■ Given data ■
——
-- ==== Sys2Proof/Laws/OpcodeMap.lean ====
section
/-! SUPPORT. What the cells of the opcode map hold (30_encoding R123, R126): each is encoded by the byte it stands at and
its operand bytes. -/

namespace Sys2Proof

/-- A cell's instructions are well formed and are encoded by its own byte and their operand bytes. -/
def OpcodeCell.StandsAt (op : Byte) : OpcodeCell → Prop
  | .illegal => True
  | .f1 i => i.WellFormed ∧ encode i = [op]
  | .f2 f => ∀ b, (f b).WellFormed ∧ encode (f b) = [op, b]
  | .f3 f => ∀ a, (f a).WellFormed ∧ encode (f a) = op :: addr16Bytes a

set_option maxRecDepth 4000 in
/-- `opcodeCell_standsAt` for the numeral of the byte. -/
theorem opcodeCell_ofNat_standsAt (n : Nat) (h : n < 256) :
    (opcodeCell (BitVec.ofNat 8 n)).StandsAt (BitVec.ofNat 8 n) := by
  interval_cases n <;> first
    | (change OpcodeCell.StandsAt _ OpcodeCell.illegal; exact trivial)
    | (change OpcodeCell.StandsAt _ (OpcodeCell.f1 _); exact ⟨rfl, rfl⟩)
    | (change OpcodeCell.StandsAt _ (OpcodeCell.f2 fun b => _); intro b; exact ⟨rfl, rfl⟩)
    | (change OpcodeCell.StandsAt _ (OpcodeCell.f3 fun a => _); intro a; exact ⟨rfl, rfl⟩)
    | (change OpcodeCell.StandsAt _ (OpcodeCell.f2 fun b => _)
       intro b
       refine ⟨inRel8_relOfByte b, ?_⟩
       change [_, byteOfRel (relOfByte b)] = _
       rw [byteOfRel_relOfByte]
       rfl)

/-- Every cell of the map stands at its own byte. -/
theorem opcodeCell_standsAt (op : Byte) : (opcodeCell op).StandsAt op := by
  simpa using opcodeCell_ofNat_standsAt op.toNat op.isLt

end Sys2Proof
end

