-- ==== Sys2Proof/Laws/Scheduler.lean ====
section
/-! SUPPORT. The CPU step and the scheduler: what a fetch, a step, a tick and the stall loop can do, that they keep every
field in range, and that the stall loop ends. -/

namespace Sys2Proof.Machine

/-! ### The ranges through bus accesses -/

theorem State.MemoriesSized.congr {s t : State} (h : s.MemoriesSized) (hr : t.ram = s.ram) (hc : t.cart = s.cart) :
    t.MemoriesSized := by
  obtain ⟨h1, h2, h3⟩ := h
  exact ⟨hr ▸ h1, hc ▸ h2, hc ▸ h3⟩

theorem State.inRange_iff (s : State) :
    s.InRange ↔ s.MemoriesSized ∧ s.ppu.inRange = true ∧ s.apu.Good := by
  rw [Apu.good_iff]
  constructor
  · intro h
    exact ⟨h.memories, h.ppu, h.apu, h.silent, h.dmcAddr, h.dmcSample⟩
  · rintro ⟨h1, h2, h3, h4, h5, h6⟩
    exact ⟨h1, h2, h3, h4, h5, h6⟩

theorem ppuWrite_memories {a : BitVec 14} {d : Byte} {s : State} (h : s.MemoriesSized) :
    (ppuWrite a d s).MemoriesSized := by
  unfold ppuWrite
  split
  · next ha =>
    split
    · exact ⟨h.ram, h.prg, Memory.sized_write d (by omega) h.chr⟩
    · exact h
  · split
    · exact h.congr rfl rfl
    · exact h.congr rfl rfl

theorem busWrite_memories {a : Word} {d : Byte} {s : State} (h : s.MemoriesSized) :
    (busWrite a d s).MemoriesSized := by
  cases e : busTarget a with
  | ram o =>
    rw [busWrite_of_ram e]
    refine ⟨Memory.sized_write d ?_ h.ram, h.prg, h.chr⟩
    rcases busTarget_cases a with h' | h' | h' | h' | h' | h' | h' | h' | h' <;> simp_all
    omega
  | oamDma =>
    rw [busWrite_of_oamDma e]
    exact h.congr (oamDma_ram d s) (oamDma_cart d s)
  | ppu r =>
    simp only [busWrite, e]
    cases r with
    | ppudata => exact (ppuWrite_memories (a := s.ppu.dataAddr) (d := d) h).congr rfl rfl
    | ppuctrl | ppumask | ppustatus | oamaddr | oamdata | ppuscroll | ppuaddr => exact h.congr rfl rfl
  | apu o | apuStatus | port1 | port2 | unmapped | prg o =>
    simp only [busWrite, e]
    exact h.congr rfl rfl

/-- Reads and writes of the bus keep every field in range, and every instruction does. -/
theorem inRange_busInvariant : BusInvariant (fun _ => True) State.InRange where
  cpu s c _ _ _ _ _ _ h := by
    rw [State.inRange_iff] at *
    exact ⟨h.1.congr rfl rfl, h.2⟩
  read a s h := by
    rw [State.inRange_iff] at *
    exact ⟨h.1.congr (busRead_ram_kept a s) (busRead_cart a s), by rw [busRead_ppu_inRange]; exact h.2.1,
      busRead_good a h.2.2⟩
  write a d s _ h := by
    rw [State.inRange_iff] at *
    exact ⟨busWrite_memories h.1, busWrite_ppu_inRange h.2.1, busWrite_good a d h.2.2⟩

/-- No instruction changes the stall, the halt or the fault report. -/
theorem hidden_busInvariant (s0 : State) :
    BusInvariant (fun _ => True) fun s => s.cpu.stall = s0.cpu.stall ∧ s.cpu.halted = s0.cpu.halted ∧
      s.cpu.faultPc = s0.cpu.faultPc ∧ s.cpu.faultOpcode = s0.cpu.faultOpcode where
  cpu _ _ _ h2 h3 _ h5 h6 h := ⟨h2.trans h.1, h3.trans h.2.1, h5.trans h.2.2.1, h6.trans h.2.2.2⟩
  read a s h := by rw [busRead_cpu]; exact h
  write a d s _ h := by
    obtain ⟨n, o, e⟩ := busWrite_cpu a d s
    rw [e]
    exact h

/-- No instruction changes PRG ROM, the mirroring or CHR ROM (20_memory R78-R80). -/
theorem rom_busInvariant (s0 : State) :
    BusInvariant (fun _ => True) fun s => s.cart.prg = s0.cart.prg ∧ s.cart.prgSize = s0.cart.prgSize ∧
      s.cart.mirroring = s0.cart.mirroring ∧ s.cart.chrIsRam = s0.cart.chrIsRam ∧
      (s0.cart.chrIsRam = false → s.cart.chr = s0.cart.chr) where
  cpu _ _ _ _ _ _ _ _ h := h
  read a s h := by rw [busRead_cart]; exact h
  write a d s _ h := by
    obtain ⟨c, e, hc⟩ := busWrite_cart a d s
    rw [e]
    exact ⟨h.1, h.2.1, h.2.2.1, h.2.2.2.1, fun h0 => (hc (h.2.2.2.1.trans h0)).trans (h.2.2.2.2 h0)⟩
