theorem exec_of_modify_accumulator {i : Instr} {f : Byte → Flags → Modified} (h : i.op.effect = .modify f)
    (ha : i.onAccumulator = true) (s : State) :
    exec i s = .next (i.leaves s s ((s.cpu.setA (f s.cpu.a s.cpu.p).r).setP (f s.cpu.a s.cpu.p).p)) := by
  cases i <;> cases h
  case aslAcc | lsrAcc | rolAcc | rorAcc => rfl
  all_goals cases ha

theorem exec_of_branch {i : Instr} (h : i.op.effect = .branch) :
    ∃ d, ∀ s, exec i s = branchClass i.op.taken d s := by
  cases i <;> cases h <;> exact ⟨_, fun _ => rfl⟩

/-! ### Overflow and borrow (42_arithmetic_logic R260-R262) -/

/-- Settles O15: SBC is ADC of the complement, whose signed value is `-m - 1`. -/
theorem signedOverflowAndBorrow : Obligations.SignedOverflowAndBorrow := by
  unfold Obligations.SignedOverflowAndBorrow
  intro i s a m c
  constructor
  · intro h
    exact ⟨_, exec_of_operand (f := addA) (by rw [h]; rfl) s, adcOverflow_iff _ _ _⟩
  · intro h
    have hm : a.toInt + (~~~m).toInt + c = a.toInt - m.toInt - (1 - c) := by
      have := toInt_complement m
      omega
    obtain ⟨hv, ha⟩ := adcOverflow_iff a (~~~m) s.cpu.p.c
    rw [hm] at hv ha
    exact ⟨_, exec_of_operand (f := subA) (by rw [h]; rfl) s, hv, ha, sbcCarry_iff _ _ _⟩

/-! ### The registers and flags an operation leaves alone (10_state R31-R43) -/

/-- `d` differs from `c` only in registers and flags that the operation `o` writes; `acc` says that it works on the
accumulator. -/
def Operation.Frame (o : Operation) (acc : Bool) (c d : Cpu) : Prop :=
  ((decide (o ∈ [.lda, .pla, .txa, .tya, .adc, .sbc, .and, .ora, .eor]) || acc) = false → d.a = c.a) ∧
  (o.writesX = false → d.x = c.x) ∧ (o.writesY = false → d.y = c.y) ∧ (o.writesSp = false → d.sp = c.sp) ∧
  (o.writesC = false → d.p.c = c.p.c) ∧ (o.writesNZ = false → d.p.z = c.p.z) ∧
  (o.writesNZ = false → d.p.n = c.p.n) ∧ (o.writesI = false → d.p.i = c.p.i) ∧
  (o.writesD = false → d.p.d = c.p.d) ∧ (o.writesV = false → d.p.v = c.p.v) ∧
  (o.setsV = false → d.p.v = true → c.p.v = true)

theorem Operation.Frame.of_eq {c d : Cpu} (o : Operation) (acc : Bool) (ha : d.a = c.a) (hx : d.x = c.x)
    (hy : d.y = c.y) (hsp : d.sp = c.sp) (hp : d.p = c.p) : o.Frame acc c d := by
  simp [Operation.Frame, ha, hx, hy, hsp, hp]

theorem Operation.Frame.of_writesSp {o : Operation} {c d : Cpu} (acc : Bool) (h : o.writesSp = true) (ha : d.a = c.a)
    (hx : d.x = c.x) (hy : d.y = c.y) (hp : d.p = c.p) : o.Frame acc c d := by
  simp [Operation.Frame, h, ha, hx, hy, hp]

/-- PLP and RTI write SP and every flag. -/
theorem Operation.Frame.of_pulledFlags {o : Operation} {c d : Cpu} (acc : Bool) (h : o = .plp ∨ o = .rti)
    (ha : d.a = c.a) (hx : d.x = c.x) (hy : d.y = c.y) : o.Frame acc c d := by
  rcases h with rfl | rfl <;>
    exact ⟨fun _ => ha, fun _ => hx, fun _ => hy, nofun, nofun, nofun, nofun, nofun, nofun, nofun, nofun⟩

theorem operand_effect_frame {o : Operation} {f : Byte → Cpu → Cpu} (h : o.effect = .operand f) (acc : Bool)
    (m : Byte) (c : Cpu) : o.Frame acc c (f m c) := by
  cases o <;> cases h <;>
    simp [Operation.Frame, Operation.writesX, Operation.writesY, Operation.writesC, Operation.writesNZ,
      Operation.writesV, Operation.setsV, loadA, loadX, loadY, addA, subA, andA, orA, eorA, bitA, cmpA, cmpX, cmpY]

theorem update_effect_frame {o : Operation} {f : Cpu → Cpu} (h : o.effect = .update f) (acc : Bool) (c : Cpu) :
    o.Frame acc c (f c) := by
  cases o <;> cases h <;>
    simp [Operation.Frame, Operation.writesX, Operation.writesY, Operation.writesSp, Operation.writesC,
      Operation.writesNZ, Operation.writesI, Operation.writesD, Operation.writesV, loadA, loadX, loadY,
      transferAX, transferAY, transferXA, transferYA, transferSX, transferXS, incX, incY, decX, decY]

theorem modify_effect_frame {o : Operation} {f : Byte → Flags → Modified} (h : o.effect = .modify f) {acc : Bool}
    {c d : Cpu} (m : Byte) (ha : acc = false → d.a = c.a) (hx : d.x = c.x) (hy : d.y = c.y) (hsp : d.sp = c.sp)
    (hp : d.p = (f m c.p).p) : o.Frame acc c d := by
  cases o <;> cases h <;>
    simpa [Operation.Frame, Operation.writesC, Operation.writesNZ, incModify, decModify, aslModify, lsrModify,
      rolModify, rorModify, hx, hy, hsp, hp] using ha

theorem exec_stackOrJump_frame {i : Instr} (h : i.op.effect = .stackOrJump) (acc : Bool) {s t : State}
    (ht : exec i s = .next t) : i.op.Frame acc s.cpu t.cpu := by
  cases i <;> cases h <;> cases ht
  case pha | php =>
    rw [push_eq]
    exact .of_writesSp _ rfl rfl rfl rfl rfl
  case pla =>
    rw [pull_eq]
    exact ⟨nofun, fun _ => rfl, fun _ => rfl, nofun, fun _ => rfl, nofun, nofun, fun _ => rfl, fun _ => rfl,
      fun _ => rfl, fun _ => id⟩
  case plp =>
    rw [pullP_eq]
    exact .of_pulledFlags _ (.inl rfl) rfl rfl rfl
  case rti =>
    rw [returnFromException_eq]
    exact .of_pulledFlags _ (.inr rfl) rfl rfl rfl
  case jmpAbs => exact .of_eq _ _ rfl rfl rfl rfl rfl
  case jmpInd a =>
    have hc : (indirectTarget a (advancePc 3 s)).2.cpu = (advancePc 3 s).cpu := by
      simp only [indirectTarget, busRead_cpu]
    rw [spend, State.mapCpu, State.mapCpu, hc]
    exact .of_eq _ _ rfl rfl rfl rfl rfl
  case jsr =>
    rw [pushWord_eq]
    exact .of_writesSp _ rfl rfl rfl rfl rfl
  case rts =>
    rw [pullWord_eq]
    exact .of_writesSp _ rfl rfl rfl rfl rfl
  case brk =>
    rw [enterException_eq (by decide) (by decide)]
    exact ⟨fun _ => rfl, fun _ => rfl, fun _ => rfl, nofun, fun _ => rfl, fun _ => rfl, fun _ => rfl, nofun,
      fun _ => rfl, fun _ => rfl, fun _ => id⟩

/-- The frame of every instruction, by the effect of its operation. -/
theorem exec_frame {i : Instr} {s t : State} (ht : exec i s = .next t) :
    i.op.Frame i.onAccumulator s.cpu t.cpu := by
  cases h : i.op.effect with
  | operand f =>
    cases (exec_of_operand h s).symm.trans ht
    exact operand_effect_frame h _ _ _
  | update f =>
    cases (exec_of_update h s).symm.trans ht
    exact update_effect_frame h _ _
  | store reg =>
    cases (exec_of_store h s).symm.trans ht
    exact .of_eq _ _ rfl rfl rfl rfl rfl
  | modify f =>
    cases ha : i.onAccumulator with
    | false =>
      cases (exec_of_modify h ha s).symm.trans ht
      exact modify_effect_frame h _ (fun _ => rfl) rfl rfl rfl rfl
    | true =>
      cases (exec_of_modify_accumulator h ha s).symm.trans ht
      exact modify_effect_frame h _ nofun rfl rfl rfl rfl
  | branch =>
    obtain ⟨d, hd⟩ := exec_of_branch h
    rw [hd, branchClass_eq] at ht
    cases ht
    exact .of_eq _ _ rfl rfl rfl rfl rfl
  | stackOrJump => exact exec_stackOrJump_frame h _ ht

/-- Settles O26: `Operation.Frame` at the instruction's own operation is its frame. -/
theorem registerAndFlagFrame : Obligations.RegisterAndFlagFrame := by
  unfold Obligations.RegisterAndFlagFrame
  intro i s t ht
  exact exec_frame ht

/-! ### What a store outside the device registers leaves of the devices (20_memory R75) -/

/-- `t` has the cartridge, the devices and the latches of `s`, but for what the side effects of reads change. -/
structure State.SameDevices (s t : State) : Prop where
  cart : t.cart = s.cart
  ppu : t.ppu = { s.ppu with
    vblank := t.ppu.vblank, w := t.ppu.w, v := t.ppu.v, readBuffer := t.ppu.readBuffer }
  apu : t.apu = { s.apu with frameIrq := t.apu.frameIrq }
  pads : t.pads = { s.pads with shift1 := t.pads.shift1, shift2 := t.pads.shift2 }
  nmiPending : t.cpu.nmiPending = s.cpu.nmiPending
  oamDmaStarted : t.cpu.oamDmaStarted = s.cpu.oamDmaStarted

theorem State.SameDevices.refl (s : State) : s.SameDevices s := ⟨rfl, rfl, rfl, rfl, rfl, rfl⟩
——
■ Try it ■
Send back exactly the lines of the listing above starting at the one with "have := toInt_complement m" and ending at the one with "(10_state R31-R43) -/", inclusive, and no others.

■ Expected answer ■
      have := toInt_complement m
      omega
    obtain ⟨hv, ha⟩ := adcOverflow_iff a (~~~m) s.cpu.p.c
    rw [hm] at hv ha
    exact ⟨_, exec_of_operand (f := subA) (by rw [h]; rfl) s, hv, ha, sbcCarry_iff _ _ _⟩

/-! ### The registers and flags an operation leaves alone (10_state R31-R43) -/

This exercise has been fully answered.